Z limitu 70 na 80 to nie to samo, co 150 kmph. Większość i tak zawsze przekracza dozwolone prędkości, bo nikt nie patrzy tylko na licznik, ale na drogę. Same znaki "prędkościowe" też nie mogą być jedynym wyróżnikiem. Prędkość dostosowuje się do sytuacji i warunków na drodze.

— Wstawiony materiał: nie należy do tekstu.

/-- What UNCLAIMED leaves: two counts and the flag. -/
theorem unclaimed_spec (s u : State)
    (hu : u = ((s.bumpDevice .contentClassified).bumpDevice .unclaimed).setFlag .unclaimedSeen 0) :
    u.count (.device .contentClassified) = min counterMax (s.count (.device .contentClassified) + 1) ∧
      u.flagSet ⟨.unclaimedSeen, 0⟩ = true ∧ (∀ f, f ≠ ⟨.unclaimedSeen, 0⟩ → u.flagSet f = s.flagSet f) ∧
      u.count (.device .unclaimed) = min counterMax (s.count (.device .unclaimed) + 1) ∧
      SameCounts s u [.device .contentClassified, .device .unclaimed, .device .alertsSent] ∧
      u = { s with flags := u.flags, live := u.live, contentOut := u.contentOut } := by
  have hflag := flagged_setFlag ((s.bumpDevice .contentClassified).bumpDevice .unclaimed) .unclaimedSeen 0
  rw [← hu] at hflag
  have hcount : ∀ c, c ≠ .device .alertsSent →
      u.count c = ((s.bumpDevice .contentClassified).bumpDevice .unclaimed).count c := fun c hc =>
    hflag.counts c (by simpa using hc)
  simp only [State.count_bumpDevice] at hcount
  refine ⟨by rw [hcount _ (by simp)]; simp, hflag.set, hflag.others, by rw [hcount _ (by simp)]; simp, fun c hc => ?_,
    hflag.frame⟩
  simp only [List.mem_cons, List.not_mem_nil, or_false, not_or] at hc
  rw [hcount c hc.2.2, if_neg hc.2.1, if_neg hc.1]

/-- What the matches of a frame leave: the copies of the first four, their hits, and the count of the others. -/
theorem matched_spec {s u : State} {ea src : Nat} {content : Content} {label : Label} {cls : ContentClass}
    {hits : List Nat} (hscan : s.scan label cls = hits) (h : hits ≠ []) (hu : u = s.classify ea src content label cls) :
    u.count (.device .contentClassified) = min counterMax (s.count (.device .contentClassified) + 1) ∧
      u.copies = s.copies ++ (hits.take 4).map (fun j => ⟨content, src, ea, j, (s.filter j).target⟩) ∧
      (∀ j, u.count (.filterHits j) =
        if j ∈ hits.take 4 then min counterMax (s.count (.filterHits j) + 1) else s.count (.filterHits j)) ∧
      u.count (.device .fanoutLimit) = min counterMax (s.count (.device .fanoutLimit) + (hits.length - 4)) ∧
      (∀ c, (∀ j, c ≠ .filterHits j) → c ∉ [.device .contentClassified, .device .fanoutLimit] →
        u.count c = s.count c) ∧
      u = { s with copies := u.copies, live := u.live } := by
  have hnodup : (hits.take 4).Nodup := by
    rw [← hscan]
    exact ((sorted_scanFrom s label cls 64 0).imp Nat.ne_of_lt).sublist (List.take_sublist ..)
  obtain ⟨hhits, hothers, hframe⟩ := bumpHits_spec (hits.take 4) hnodup (s.bumpDevice .contentClassified)
  have hfan := countedBy_bumpBy ((hits.take 4).foldl (fun s i => s.bump (.filterHits i))
    (s.bumpDevice .contentClassified)) (.device .fanoutLimit) (hits.length - 4)
  rw [classify_matched hscan h] at hu
  rw [show copyLimit = 4 from rfl] at hu
  generalize (hits.take 4).foldl (fun s i => s.bump (.filterHits i)) (s.bumpDevice .contentClassified) = v at *
  generalize v.bumpBy (.device .fanoutLimit) (hits.length - 4) = w at *
  have hcount : ∀ c, u.count c = w.count c := fun c => by rw [hu]; rfl
  have hwv := hfan.frame
  refine ⟨?_, ?_, fun j => ?_, ?_, fun c hc hno => ?_, ?_⟩
  · rw [hcount, hfan.others _ (by simp), hothers _ (by simp), State.count_bumpDevice, if_pos rfl]
  · rw [hu, hframe]
    rfl
  · rw [hcount, hfan.others _ (by simp), hhits]
    simp [State.count_bumpDevice]
  · rw [hcount, hfan.counted, hothers _ (by simp)]
    simp [State.count_bumpDevice]
  · simp only [List.mem_cons, List.not_mem_nil, or_false, not_or] at hno
    rw [hcount, hfan.others c (by simpa using hno.2), hothers c hc, State.count_bumpDevice, if_neg hno.1]
  · rw [hu, hwv, hframe]
    rfl

/-- Settles O22: the classification of a CUE or BLOCK, and the scan. -/
theorem contentFramesAreClassified : Obligations.ContentFramesAreClassified := by
  refine ⟨fun s ea src i content label cls hi => ?_, fun s label cls =>
    ⟨sorted_scanFrom .., fun j => (mem_scanFrom ..).trans ?_, filterMatches_iff s label cls⟩⟩
  · have hrun : (¬(s.advance ea).contentOpen = true → exec i s = .next (s.advance ea)) ∧
        ((s.advance ea).contentOpen = true → exec i s = .next ((s.advance ea).classify ea src content label cls)) := by
      rcases hi with ⟨b, rfl, rfl, rfl, rfl⟩ | ⟨b, rfl, rfl, rfl, rfl⟩
      · exact ⟨fun h => congrArg Host.Outcome.next (if_neg h), fun h => congrArg Host.Outcome.next (if_pos h)⟩
      · exact ⟨fun h => congrArg Host.Outcome.next (if_neg h), fun h => congrArg Host.Outcome.next (if_pos h)⟩
    refine ⟨fun hclosed => hrun.1 (contentOpen_false hclosed), fun hup hr hits hscan =>
      ⟨_, hrun.2 ((contentOpen_iff _).mpr ⟨hup, hr⟩), ?_⟩⟩
    have hscan' : (s.advance ea).scan label cls = hits := (scan_congr rfl rfl label cls).trans hscan
    by_cases hempty : hits = []
    · obtain ⟨hclass, hset, hothers, huncl, hcounts, hframe⟩ :=
        unclaimed_spec (s.advance ea) _ (classify_unclaimed (ea := ea) (src := src) (content := content)
          (hempty ▸ hscan'))
      exact ⟨hclass, fun _ => ⟨hset, hothers, huncl, hcounts, hframe⟩, fun hne => absurd hempty hne⟩
    · obtain ⟨hclass, hcopies, hhits, hfan, hcounts, hframe⟩ := matched_spec (ea := ea) (src := src)
        (content := content) hscan' hempty rfl
      exact ⟨hclass, fun hno => absurd hno hempty, fun _ => ⟨hcopies, hhits, hfan, hcounts, hframe⟩⟩
  · constructor
    · rintro ⟨hr, hm, hbefore⟩
      exact ⟨by omega, hm, fun m hlt => hbefore m (Nat.zero_le m) hlt⟩
    · rintro ⟨hr, hm, hbefore⟩
      exact ⟨by omega, hm, fun m _ hlt => hbefore m hlt⟩

/-! ### The offers of copies (R54 to R56) -/

theorem nextCopy_cons {s : State} {c : Copy} {cs : List Copy} (h : s.copies = c :: cs) :
    s.nextCopy = State.offerCopy { s with copies := cs } c := by
  unfold State.nextCopy
  rw [h]

theorem offerCopy_undeliverable {s : State} {c : Copy}
    (h : ∀ tr, s.track c.target = some tr → ¬(s.lifecycle tr.auditorium).takesCopies = true) :
    s.offerCopy c = s.bumpTrack c.target .undeliverable := by
  unfold State.offerCopy
  cases ht : s.track c.target with
  | none => simp only [ht]
  | some tr => simp only [ht, if_neg (h tr ht)]

section
variable {s : State} {c : Copy} {tr : Track} (ht : s.track c.target = some tr)
  (hl : (s.lifecycle tr.auditorium).takesCopies = true)
include ht hl

theorem offerCopy_mismatch (h : ((∃ b, c.content = .cue b) ∧ tr.kind = .description) ∨
    ((∃ b, c.content = .block b) ∧ tr.kind = .caption)) : s.offerCopy c = s.bumpTrack c.target .kindMismatch := by
  unfold State.offerCopy
  rcases h with ⟨⟨b, hc⟩, hk⟩ | ⟨⟨b, hc⟩, hk⟩
  · simp only [ht, if_pos hl, hc, hk]
  · simp only [ht, if_pos hl, hc, hk]

theorem offerCopy_cue {b : CueBody} (hc : c.content = .cue b) (hk : tr.kind = .caption) :
    s.offerCopy c = (s.bumpTrack c.target .copiesDelivered).arriveCue c.target b (some ⟨b.label, c.station⟩) false := by
  unfold State.offerCopy
  simp only [ht, if_pos hl, hc, hk]

theorem offerCopy_block {b : BlockBody} (hc : c.content = .block b) (hk : tr.kind = .description) :
    s.offerCopy c =
      (s.bumpTrack c.target .copiesDelivered).arriveBlock c.target b (some ⟨b.label, c.station⟩) false := by
  unfold State.offerCopy
  simp only [ht, if_pos hl, hc, hk]

end

/-- Settles O23: the outcomes of Table 3-4. -/
theorem copyIsOfferedToItsTrack : Obligations.CopyIsOfferedToItsTrack := by
  refine fun s t => ⟨fun h => congrArg Host.Outcome.next ?_, ?_⟩
  · unfold State.nextCopy
    rw [State.advance_copies, h]
  · rintro c cs _ hcopies rfl
    have hrun : exec (.copyOffer t) s = .next (State.offerCopy { s.advance t with copies := cs } c) :=
      congrArg Host.Outcome.next (nextCopy_cons (s := s.advance t) hcopies)
    rw [hrun]
    refine ⟨fun hno => ⟨_, rfl, ?_⟩, fun tr ht hl => ?_⟩
    · rw [offerCopy_undeliverable (s := { s.advance t with copies := cs }) fun tr ht => by
        rw [takesCopies_iff]
        intro hn
        exact hn (hno tr ht)]
      exact counted_bump _ _
    · have hl' : ((s.lifecycle tr.auditorium)).takesCopies = true := (takesCopies_iff _).mpr hl
      refine ⟨fun hm => ⟨_, rfl, ?_⟩, fun b hc hk => ⟨_, counted_bump _ (.track c.target .copiesDelivered),
        congrArg Host.Outcome.next (offerCopy_cue (s := { s.advance t with copies := cs }) ht hl' hc hk)⟩,
        fun b hc hk => ⟨_, counted_bump _ (.track c.target .copiesDelivered),
        congrArg Host.Outcome.next (offerCopy_block (s := { s.advance t with copies := cs }) ht hl' hc hk)⟩⟩
      rw [offerCopy_mismatch (s := { s.advance t with copies := cs }) ht hl' hm]
      exact counted_bump _ _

Jadąc tamtędy samochodem, zwykle pewnie koło 70kmph, bo tak "rzeka komunikacyjna tam płynie"(nigdy na łuku nie zerkam na licznik tylko na drogę ! jeśli zerkam to wcześniej), ten łuk nie stanowi większego zagrożenia czy trudności. Nawet chyba, z uwagi na wyłukowanie i różnice poziomów, bardziej niebezpieczny wydaje się wiadukt Wisłostrady te 100 metrów później, nad początkiem ul. Krasińskiego. Po prostu przy Cytadeli, obok normalnie jadących samochodów (70-80 na liczniku) grzeją wariaci i półwariaci (prędkości sami sobie tu wpiszcie) - to oni są sprawcami tych wypadków w 99%. Szkoda, że nie można się zapoznać ze statystykami Policji z tego miejsca.
Przypominam też, że nie chodzi tylko o energochłonność barierki, bo mówimy w ten sposób tylko o stronie kierowcy. Ważne z punktu widzenia bezpieczeństwa pieszych i rowerzystów jest to, iż strefa zgniotu (vide: zdjęcia jw.) przebiega przez ddr (dalej chodnik - w pewnym miejscu jest tam roszada) i "całuje się" z drzewem.